Sasha pronunció suavemente el nombre de Regen, indicándole que todo estaba bien. Con cierta reticencia, dio un pequeño paso hacia un lado.
La expresión de Sasha era peculiar mientras miraba el pañuelo extendido frente a ella. Eso también disgustó a Dominic.
—¿Dejasteis que os derramaran vino encima por culpa de ese perro? —preguntó Dominic en un tono algo apagado—. ¿Habrías hecho lo mismo si yo fuera tu caballero?
—¿Qué acabas de decir?
Dominic le metió el pañuelo a la fuerza en la mano mientras ella le hacía preguntas y luego se dio la vuelta.
—Haced buen uso y aseguraos de devolverlo, Su Alteza.
Sasha se burló mentalmente de su evidente intento de usar el pañuelo como excusa para crear una conexión. Lo desdobló y se secó el cuello con un gesto despreocupado. Su plan era usarlo brevemente, tirarlo y luego decir que lo había perdido. Era un buen plan, salvo que no se percató de que Regen la observaba atentamente.
Mientras tanto, en un extremo del salón de banquetes, los caballeros y princesas que estaban a punto de someterse al castigo del «Adorno del Pilar en Relieve» se despedían brevemente.
Sasha murmuró para sí misma:
—Debería hacer un pequeño favor.
Sasha fue la primera en salir del salón de banquetes. Poco después, vio cómo escoltaban a Yulis, separándola de Lilliana.

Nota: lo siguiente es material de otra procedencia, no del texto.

/-! TIO_PIN, 32 bits (07 R258). -/
def TIO_PIN.OUT_SRC : Fld := ⟨0x1e8000, 2, fun _ => 0⟩
def TIO_PIN.OUT_CH : Fld := ⟨0x1e8002, 9, fun _ => 0⟩
def TIO_PIN.IN_DIS : Fld := ⟨0x1e800b, 1, fun _ => 0⟩
def TIO_PIN.IN_INV : Fld := ⟨0x1e800c, 1, fun _ => 0⟩
def TIO_PIN.FILT : Fld := ⟨0x1e800d, 8, fun _ => 0⟩
def TIO_PIN.FUNIT : Fld := ⟨0x1e8015, 1, fun _ => 0⟩
def rowTIO_PIN : RegRow := ⟨0x3d000, 0x4, 128, 0, 1, 32, [(TIO_PIN.OUT_SRC, .rw), (TIO_PIN.OUT_CH, .rw), (TIO_PIN.IN_DIS, .rw), (TIO_PIN.IN_INV, .rw), (TIO_PIN.FILT, .rw), (TIO_PIN.FUNIT, .rw)]⟩

/-! TIO_STAT, 32 bits (07 R258). -/
def TIO_STAT.GLITCH_CNT : Fld := ⟨0x1e9000, 8, fun _ => 0⟩
def TIO_STAT.LEVEL : Fld := ⟨0x1e9008, 1, fun _ => 0⟩
def TIO_STAT.DRIVEN : Fld := ⟨0x1e9009, 1, fun _ => 0⟩
def TIO_STAT.REFUSED : Fld := ⟨0x1e900a, 1, fun _ => 0⟩
def rowTIO_STAT : RegRow := ⟨0x3d200, 0x4, 128, 0, 1, 32, [(TIO_STAT.GLITCH_CNT, .rc), (TIO_STAT.LEVEL, .ro), (TIO_STAT.DRIVEN, .ro), (TIO_STAT.REFUSED, .w1c)]⟩

/-! LT_CFG, 32 bits (10 R369). -/
def LT_CFG.REQ_KIND : Fld := ⟨0x1f0000, 2, fun _ => 0⟩
def LT_CFG.REQ_PN : Fld := ⟨0x1f0002, 5, fun _ => 0⟩
def LT_CFG.EVSEL : Fld := ⟨0x1f0007, 12, fun _ => 0⟩
def LT_CFG.EV_EN : Fld := ⟨0x1f0013, 1, fun _ => 0⟩
def LT_CFG.BURST_MAX : Fld := ⟨0x1f0014, 2, fun _ => 0⟩
def LT_CFG.TAIL_US : Fld := ⟨0x1f0016, 10, fun _ => 0⟩
def rowLT_CFG : RegRow := ⟨0x3e000, 0x80, 32, 0, 1, 32, [(LT_CFG.REQ_KIND, .rw), (LT_CFG.REQ_PN, .rw), (LT_CFG.EVSEL, .rw), (LT_CFG.EV_EN, .rw), (LT_CFG.BURST_MAX, .rw), (LT_CFG.TAIL_US, .rw)]⟩

/-! LT_STAT, 32 bits (10 R369). -/
def LT_STAT.LSTATE : Fld := ⟨0x1f0040, 3, fun _ => 0⟩
def LT_STAT.PRIO : Fld := ⟨0x1f0043, 2, fun _ => 0⟩
def LT_STAT.FUNC : Fld := ⟨0x1f0045, 3, fun _ => 0⟩
def LT_STAT.LATCH : Fld := ⟨0x1f0048, 1, fun _ => 0⟩
def LT_STAT.HELD : Fld := ⟨0x1f0049, 6, fun _ => 0⟩
def LT_STAT.LGEN : Fld := ⟨0x1f0050, 16, fun _ => 0⟩
def rowLT_STAT : RegRow := ⟨0x3e008, 0x80, 32, 0, 1, 32, [(LT_STAT.LSTATE, .ro), (LT_STAT.PRIO, .ro), (LT_STAT.FUNC, .ro), (LT_STAT.LATCH, .ro), (LT_STAT.HELD, .ro), (LT_STAT.LGEN, .ro)]⟩

/-! LT_PC, 64 bits (10 R369). -/
def LT_PC.PC : Fld := ⟨0x1f0080, 64, fun _ => 0⟩
def rowLT_PC : RegRow := ⟨0x3e010, 0x80, 32, 0, 1, 64, [(LT_PC.PC, .ro)]⟩

/-! LT_CNT, 32 bits (10 R369). -/
def LT_CNT.ERR_CNT : Fld := ⟨0x1f00c0, 16, fun _ => 0⟩
def LT_CNT.SKIP_CNT : Fld := ⟨0x1f00d0, 16, fun _ => 0⟩
def rowLT_CNT : RegRow := ⟨0x3e018, 0x80, 32, 0, 1, 32, [(LT_CNT.ERR_CNT, .rc), (LT_CNT.SKIP_CNT, .rc)]⟩

/-! LT_DIAG, 32 bits (10 R369). -/
def LT_DIAG.WB_FAIL : Fld := ⟨0x1f0100, 8, fun _ => 0⟩
def LT_DIAG.PARK_CNT : Fld := ⟨0x1f0108, 8, fun _ => 0⟩
def LT_DIAG.PAUSE_CAUSE : Fld := ⟨0x1f0110, 2, fun _ => 0⟩
def rowLT_DIAG : RegRow := ⟨0x3e020, 0x80, 32, 0, 1, 32, [(LT_DIAG.WB_FAIL, .rc), (LT_DIAG.PARK_CNT, .rc), (LT_DIAG.PAUSE_CAUSE, .ro)]⟩

/-! LT_BYTES, 64 bits (10 R369). -/
def LT_BYTES.BYTES : Fld := ⟨0x1f0140, 64, fun _ => 0⟩
def rowLT_BYTES : RegRow := ⟨0x3e028, 0x80, 32, 0, 1, 64, [(LT_BYTES.BYTES, .ro)]⟩

/-! BH_OWNER, 32 bits (11 R398). -/
def BH_OWNER.CUR_KIND : Fld := ⟨0x1f8000, 2, fun _ => 2⟩
def BH_OWNER.CUR_INDEX : Fld := ⟨0x1f8002, 5, fun _ => 0⟩
def BH_OWNER.HOME_KIND : Fld := ⟨0x1f8008, 2, fun _ => 2⟩
def BH_OWNER.HOME_INDEX : Fld := ⟨0x1f800a, 5, fun _ => 0⟩
def BH_OWNER.PEND : Fld := ⟨0x1f800f, 1, fun _ => 0⟩
def rowBH_OWNER : RegRow := ⟨0x3f000, 0x20, 32, 0, 1, 32, [(BH_OWNER.CUR_KIND, .rw), (BH_OWNER.CUR_INDEX, .rw), (BH_OWNER.HOME_KIND, .rw), (BH_OWNER.HOME_INDEX, .rw), (BH_OWNER.PEND, .ro)]⟩

/-! BH_XFER, 32 bits (11 R398). -/
def BH_XFER.EN : Fld := ⟨0x1f8040, 1, fun _ => 0⟩
def BH_XFER.FLAG : Fld := ⟨0x1f8041, 5, fun _ => 0⟩
def BH_XFER.NEXT_KIND : Fld := ⟨0x1f8046, 2, fun _ => 0⟩
def BH_XFER.NEXT_INDEX : Fld := ⟨0x1f8048, 5, fun _ => 0⟩
def BH_XFER.SWAP : Fld := ⟨0x1f804d, 1, fun _ => 0⟩
def BH_XFER.XFER_IGN : Fld := ⟨0x1f804e, 8, fun _ => 0⟩
def rowBH_XFER : RegRow := ⟨0x3f008, 0x20, 32, 0, 1, 32, [(BH_XFER.EN, .rw), (BH_XFER.FLAG, .rw), (BH_XFER.NEXT_KIND, .rw), (BH_XFER.NEXT_INDEX, .rw), (BH_XFER.SWAP, .rw), (BH_XFER.XFER_IGN, .rc)]⟩

/-! BH_STAT, 32 bits (11 R398). -/
def BH_STAT.BSTATE : Fld := ⟨0x1f8080, 3, fun _ => 0⟩
def BH_STAT.BANK : Fld := ⟨0x1f8083, 5, fun b => b⟩
def BH_STAT.SPARE_ROWS : Fld := ⟨0x1f8088, 3, fun _ => 4⟩
def BH_STAT.STALL_CNT : Fld := ⟨0x1f8090, 8, fun _ => 0⟩
def BH_STAT.COLL_CNT : Fld := ⟨0x1f8098, 8, fun _ => 0⟩
def rowBH_STAT : RegRow := ⟨0x3f010, 0x20, 32, 0, 1, 32, [(BH_STAT.BSTATE, .ro), (BH_STAT.BANK, .ro), (BH_STAT.SPARE_ROWS, .ro), (BH_STAT.STALL_CNT, .rc), (BH_STAT.COLL_CNT, .rc)]⟩

/-! BH_ECC, 32 bits (11 R398). -/
def BH_ECC.CE_CNT : Fld := ⟨0x1f80c0, 16, fun _ => 0⟩
def BH_ECC.UE_CNT : Fld := ⟨0x1f80d0, 8, fun _ => 0⟩
def BH_ECC.LAST_ROW : Fld := ⟨0x1f80d8, 7, fun _ => 0⟩
def rowBH_ECC : RegRow := ⟨0x3f018, 0x20, 32, 0, 1, 32, [(BH_ECC.CE_CNT, .rc), (BH_ECC.UE_CNT, .rc), (BH_ECC.LAST_ROW, .ro)]⟩

/-! BH_SPARE, 32 bits (11 R398). -/
def BH_SPARE.SPARE : Fld := ⟨0x1fa000, 32, fun _ => 0⟩
def rowBH_SPARE : RegRow := ⟨0x3f400, 0x0, 1, 0, 1, 32, [(BH_SPARE.SPARE, .sealed)]⟩

/-! DR_CFG, 32 bits (11 R399). -/
def DR_CFG.MARCH_EN : Fld := ⟨0x228000, 1, fun _ => 1⟩
def DR_CFG.SCRUB_EN : Fld := ⟨0x228001, 1, fun _ => 1⟩
def DR_CFG.AUTO_RELOC : Fld := ⟨0x228002, 1, fun _ => 1⟩
def DR_CFG.SCRUB_DIV : Fld := ⟨0x228008, 8, fun _ => 15⟩
def DR_CFG.LOAN_IDLE : Fld := ⟨0x228010, 8, fun _ => 10⟩
def DR_CFG.CE_ROW_LIMIT : Fld := ⟨0x228018, 4, fun _ => 4⟩
def rowDR_CFG : RegRow := ⟨0x45000, 0x0, 1, 0, 1, 32, [(DR_CFG.MARCH_EN, .rw), (DR_CFG.SCRUB_EN, .rw), (DR_CFG.AUTO_RELOC, .sealed), (DR_CFG.SCRUB_DIV, .rw), (DR_CFG.LOAN_IDLE, .rw), (DR_CFG.CE_ROW_LIMIT, .rw)]⟩

/-! DR_LOAN, 32 bits (11 R399). -/
def DR_LOAN.LOANABLE : Fld := ⟨0x228040, 32, fun _ => 0⟩
def rowDR_LOAN : RegRow := ⟨0x45008, 0x0, 1, 0, 1, 32, [(DR_LOAN.LOANABLE, .rw)]⟩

—Espera un momento —dijo, deteniendo a Yulis en seco—. Te lo devolveré.
Lo que Sasha le ofreció fue el pañuelo de Yulis, empapado de vino. Yulis abrió la boca instintivamente para rechazarlo, pero vaciló. Era porque había algo debajo del pañuelo.
Tras intercambiar una mirada, Yulis asintió levemente y le quitó el pañuelo a Sasha. La figura de Yulis desapareció por el pasillo. Solo entonces Sasha exhaló un largo suspiro, como si finalmente liberara la tensión que la había oprimido. Sintió que aquel día agotador por fin había terminado.
—¿Qué le entregaste?
—Un medicamento que le hará dormir como un oso hibernando. Le ayudará a aguantar cinco días.

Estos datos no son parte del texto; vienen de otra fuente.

/-! ### The edge audit (04 R139 to R141, 13 R455) -/

/-- An audit of channel c on a pin faults: the error field, the GEN and placed time that the record carries (1/8 ns). -/
def Dev.auditFault (d : Dev) (pin c gen t err : Nat) : Dev :=
  let p := d.physOf (c / 16)
  let x := d.physQ p
  let counted := !x.inherited.contains pin
  let d1 := ((d.count QY_AUDIT.AUDIT_CNT p).setFld QY_AUDIT.LAST_PIN pin p)
  let d2 := if counted then
      (d1.count QY_AUDIT.CONSEC p).setPhysQ p { x with run := if x.run.contains pin then x.run else pin :: x.run }
    else d1
  let d3 := d2.raiseRecs (3 * c + 2)
    [d2.recAt 0x07 (3 * c + 2) gen (t / 8) [byt 16 2 err, (144, 7, pin), byt 19 1 p]] true
  let d4 := d3.setChan c { d3.chan c with auditErr := true }
  let d5 := match (d4.chan c).cur with
    | some i => if i.stopOnFault then d4.cutOff c i 5 else d4
    | none => d4
  if counted ∧ d5.fld QY_AUDIT.CONSEC p ≥ max 1 (d5.fld QY_CFG.AUDIT_LIMIT p) ∧ (d5.physQ p).run.length ≥ 2 then d5.suspect p 1
  else d5

/-- An audit of channel c on a pin passes: the run of faults ends, and an inherited pin counts again. -/
def Dev.auditClean (d : Dev) (pin c : Nat) : Dev :=
  let p := d.physOf (c / 16)
  let x := d.physQ p
  (d.setFld QY_AUDIT.CONSEC 0 p).setPhysQ p { x with run := [], inherited := x.inherited.filter (· ≠ pin) }

/-- LAST_CAUSE and the FAULT record of pin engine n (07 R250, R253). -/
def Dev.pnFault (d : Dev) (n cause gen slot sc lane data : Nat) : Dev :=
  (d.setFld PN_ERR.LAST_CAUSE cause n).raise 0x0B (0x640 + 4 * n + 3) gen
    [byt 16 1 cause, (136, 5, slot), byt 18 1 sc, (152, 3, lane), byt 20 4 data] true

/-- An EDGE_AUDIT of pin engine n, for an edge that it wrote under PGEN `gen` (07 R251, R253). -/
def Dev.pnAudit (d : Dev) (n lane gen err : Nat) : Dev :=
  (d.count PN_ERR.AUDIT_CNT n).pnFault n 2 gen (d.fld PN_STATUS.PC n) (d.fld PN_STATUS.SC n) lane (err % 65536)

/-- An audit on a pin faults, for its driver. -/
def Dev.driverFault (d : Dev) (pin : Nat) (by_ : Driver) (t err : Nat) : Dev :=
  match by_ with
  | .channel c gen => d.auditFault pin c gen t err
  | .engine n lane gen => d.pnAudit n lane gen err

/-- An expected change of level meets its transition at time t: the error is judged against 1 ns (04 R139). -/
def Dev.auditJudge (d : Dev) (pin : Nat) (x : Expect) (t : Nat) : Dev :=
  let err : Int := (t : Int) - x.t
  if err.natAbs > 8 then d.driverFault pin x.by_ x.t (ofS 16 (max (-64) (min err 64)))
  else match x.by_ with
    | .channel c _ => d.auditClean pin c
    | .engine _ _ _ => d

/-- A change of level has been placed on a pin: it meets a transition of the last 8 ns, or waits for one. -/
def Dev.auditExpect (d : Dev) (pin : Nat) (x : Expect) : Dev :=
  let p := d.pin pin
  match p.early with
  | some (t, l) =>
    if l = x.lvl ∧ x.t ≤ t + 64 ∧ t ≤ x.t + 64 then (d.setPin pin { p with early := none }).auditJudge pin x t
    else d.setPin pin { p with early := none, expect := p.expect ++ [x] }
  | none => d.setPin pin { p with expect := p.expect ++ [x] }

/-- Time t lies within 8 ns of an edge of channel c that is placed or committed (04 R139). -/
def Dev.edgeNear (d : Dev) (pin c t : Nat) : Bool :=
  let near (x : Nat) : Bool := x ≤ t + 64 && t ≤ x + 64
  (match (d.pin pin).placed with | some x => near x | none => false) ||
    (d.quay (c / 16)).edges.any (fun e => e.ch == c && near e.t)

/-- The ball of a pin has changed its level at time t (04 R139): it meets an expected change, may precede one, or is unexpected on
a pin that a channel drives; on a pin that pin engines drive it may precede the touch of a WAITX (07 R251). -/
def Dev.auditBall (d : Dev) (pin t : Nat) (lvl : Bool) : Dev :=
  let p := d.pin pin
  match p.expect.find? (fun x => x.lvl == lvl && x.t ≤ t + 64 && t ≤ x.t + 64) with
  | some x => (d.setPin pin { p with expect := p.expect.erase x }).auditJudge pin x t
  | none =>
    match d.fld TIO_PIN.OUT_SRC pin, p.chLvl with
    | 1, some _ =>
      let c := d.fld TIO_PIN.OUT_CH pin
      if d.edgeNear pin c t then d.setPin pin { p with early := some (t, lvl) }
      else d.auditFault pin c (match (d.chan c).cur with | some i => i.gen | none => (d.chan c).shown.gen) t 0x8000
    | 2, _ => d.setPin pin { p with early := some (t, lvl) }
    | _, _ => d

/-- AUDIT_NO_TRANSITION (04 R139): 8 ns have passed since the oldest placed change of level. -/
def auditNoTransitionEff (pin : Nat) (d : Dev) : Dev :=
  let p := d.pin pin
  match p.expect with
  | x :: t => if x.t + 64 ≤ d.t8 then (d.setPin pin { p with expect := t }).driverFault pin x.by_ x.t 0x7FFF else d
  | [] => d

/-! ### Placing an edge (04 R112 to R114) -/

/-- The pin takes the level of an edge, and a change of level is audited. -/
def Dev.driveEdge (d : Dev) (e : Edge) : Dev :=
  let n := e.item.outPin
  if e.item.outEn && (e.lvl.isSome || e.toggle) && d.pinOut n e.ch then
    let p := d.pin n
    let old := p.chLvl.getD e.item.idle
    let lvl := if e.toggle then !old else e.lvl.getD old
    let d1 := d.setPin n { p with chLvl := some lvl, placed := some e.t }
    if lvl ≠ old then d1.auditExpect n { by_ := .channel e.ch e.item.gen, t := e.t, lvl := lvl } else d1
  else d

/-- What a placed edge is to its item (04 R123 to R136): PROG of the latest item, the fire source, with DONE where the item completes by it
(R142), and the end of the item. A gate's level at the end of its slot changes at its visit only. -/
def Dev.edgeDone (d : Dev) (e : Edge) : Dev :=
  let c := e.ch
  let ch := d.chan c
  let live := match ch.cur with | some i => i.gen == e.item.gen | none => false
  let step : Dev := if ch.shown.gen = e.item.gen then d.setChan c { ch with prog := (ch.prog + 1) % 2 ^ 29 } else d
  let finish (x : Dev) : Dev := if live then x.endItem c none else x
  let cnt := match ch.cur with | some i => if live then i.cnt else e.item.cnt | none => e.item.cnt
  let final := cnt ≠ 0 && (if live then decide (cnt ≤ ch.k) && decide (ch.k ≤ e.k + 1) else decide (cnt ≤ e.k + 1))
  match e.role with
  | .first =>
    match e.item.mode with
    | 1 | 9 => finish (step.fire e false live)
    | 2 => step.fire e false false
    | 3 => if e.k = 0 then d.fire e false false else d
    | 8 => (if live then step.setChan c { step.chan c with placed := true, gateOpen := true } else step).fire e false false
    | _ => (if live then d.setChan c { ch with placed := true } else d).fire e false false
  | .last =>
    match e.item.mode with
    | 3 => if final then finish (step.fire e true live) else if e.fin then step.fire e true true else step
    | 8 => finish ((if ch.gateOpen then step.setChan c { step.chan c with gateOpen := false } else d).fire e true live)
    | 2 => finish (step.fire e true live)
    | _ => finish (d.fire e true live)
  | .tick =>
    let d1 := step.divideTick c e.t
    let d2 := if final || e.fin || e.item.tickEv then d1.fire e (final || e.fin) ((final && live) || e.fin) else d1
    if final then finish d2 else d2
  | .tail => d
  | .level isOpen => d.fire e (!isOpen) false
  | .closing done =>
    let d1 := if e.item.mode = 2 then step else d
    if done then finish (d1.fire e true live) else d1.fire e true false

/-- An edge is placed at its time. -/
def Dev.placeEdge (d : Dev) (p : Nat) (e : Edge) : Dev :=
  let d1 := d.driveEdge e
  let d2 := d1.setChan e.ch { d1.chan e.ch with last := e.t / 8, lastSub := e.t % 8, late := e.late }
  let d3 := if e.late then d2.count QY_LATE.LATE_CNT p else d2
  (d3.edgeDone e).settle e.ch

/-- The time of an edge lies in this ECLK cycle or before it (04 R114). -/
def Dev.edgeDue (d : Dev) (e : Edge) : Bool := decide (e.t < d.t8 + 16)

/-- EDGE_PLACE: the edge generator of physical quay p places its committed edge i, not before its time (04 R114). -/
def edgePlaceEff (p i : Nat) (d : Dev) : Dev :=
  if p < 34 ∧ d.role p = 0 then
    let q := d.fld QY_STATUS.LOGICAL p
    match (d.quay q).edges[i]? with
    | some e => if d.edgeDue e then (d.setQuay q { d.quay q with edges := (d.quay q).edges.eraseIdx i }).placeEdge p e else d
    | none => d
  else d

/-! ### The rows -/

/-- MIRROR_COPY_DONE -/
def execMirrorCopyDone (parity : List Nat) (s : State) : Host.Outcome State Fault Refusal := s.act (mirrorCopyDoneEff parity)
/-- MIRROR_COMPARE_DONE -/
def execMirrorCompareDone (differ : Bool) (s : State) : Host.Outcome State Fault Refusal := s.act (mirrorCompareDoneEff differ)
/-- QUAY_SWITCH -/
def execQuaySwitch (s : State) : Host.Outcome State Fault Refusal := s.act quaySwitchEff
/-- NO_QUIET_TIMEOUT -/
def execNoQuietTimeout (s : State) : Host.Outcome State Fault Refusal := s.act noQuietTimeoutEff
/-- AUTO_SUB_RETRY -/
def execAutoSubRetry (s : State) : Host.Outcome State Fault Refusal := s.act autoSubRetryEff
/-- VERNIER_CAL -/
def execVernierCal (p : Nat) (result : CalResult) (s : State) : Host.Outcome State Fault Refusal := s.act (vernierCalEff p result)
/-- AUDIT_NO_TRANSITION -/
def execAuditNoTransition (pin : Nat) (s : State) : Host.Outcome State Fault Refusal := s.act (auditNoTransitionEff pin)
/-- MEASURE_TIMEOUT -/
def execMeasureTimeout (c : Nat) (s : State) : Host.Outcome State Fault Refusal := s.act (measureTimeoutEff c)
/-- WT_STALL -/
def execWtStall (n : Nat) (s : State) : Host.Outcome State Fault Refusal := s.act (wtStallEff n)

end Sys2Proof.Machine
end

Era una de las drogas que Sasha había escondido en su anillo. Por algo tan trivial como pedir prestado un pañuelo, el favor que Yulis recibió a cambio fue significativo. De alguna manera, eso incomodó a Regen, y habló impulsivamente.
—¿Dónde está mi pañuelo?
—Ese sigue estando…
—Por favor, devuélvemelo.
Era la primera vez que Regen veía a la princesa con los ojos tan abiertos. ¿Había dicho algo sorprendente? Dudó, como si se resistiera a soltarlo, y solo tras una larga pausa le devolvió el pañuelo.
—Aquí.
El pañuelo, intacto incluso por una gota de vino, parecía nuevo. Regen frunció el ceño de nuevo. En lugar de guardarlo, comenzó a limpiarle la cara a Sasha directamente. Fue un gesto sencillo, pero Sasha sintió una punzada en cada zona que rozaba. Intentó tranquilizarse, pensando:
«Está bien, somos hermanos. Esto es normal entre hermanos». Pero no fue fácil.
Sasha, sin darse cuenta, respiró hondo y finalmente habló:
—Pensé que… estabas enfadado.
—¿Cómo podía un caballero atreverse a enfadarse con su señor?
—…Sin duda estás enfadado.
Regen guardó silencio y cambió de tema.
—Ahora que la competición ha terminado, deberías volver y lavarte.
—Está bien.
Sasha extendió la mano discretamente, con la intención de recuperar el pañuelo de Regen. Pero, malinterpretando su intención, él rápidamente la sostuvo con la suya, como si la acompañara. Su decepción y anhelo se convirtieron en secretos que solo la luz de la luna conocía.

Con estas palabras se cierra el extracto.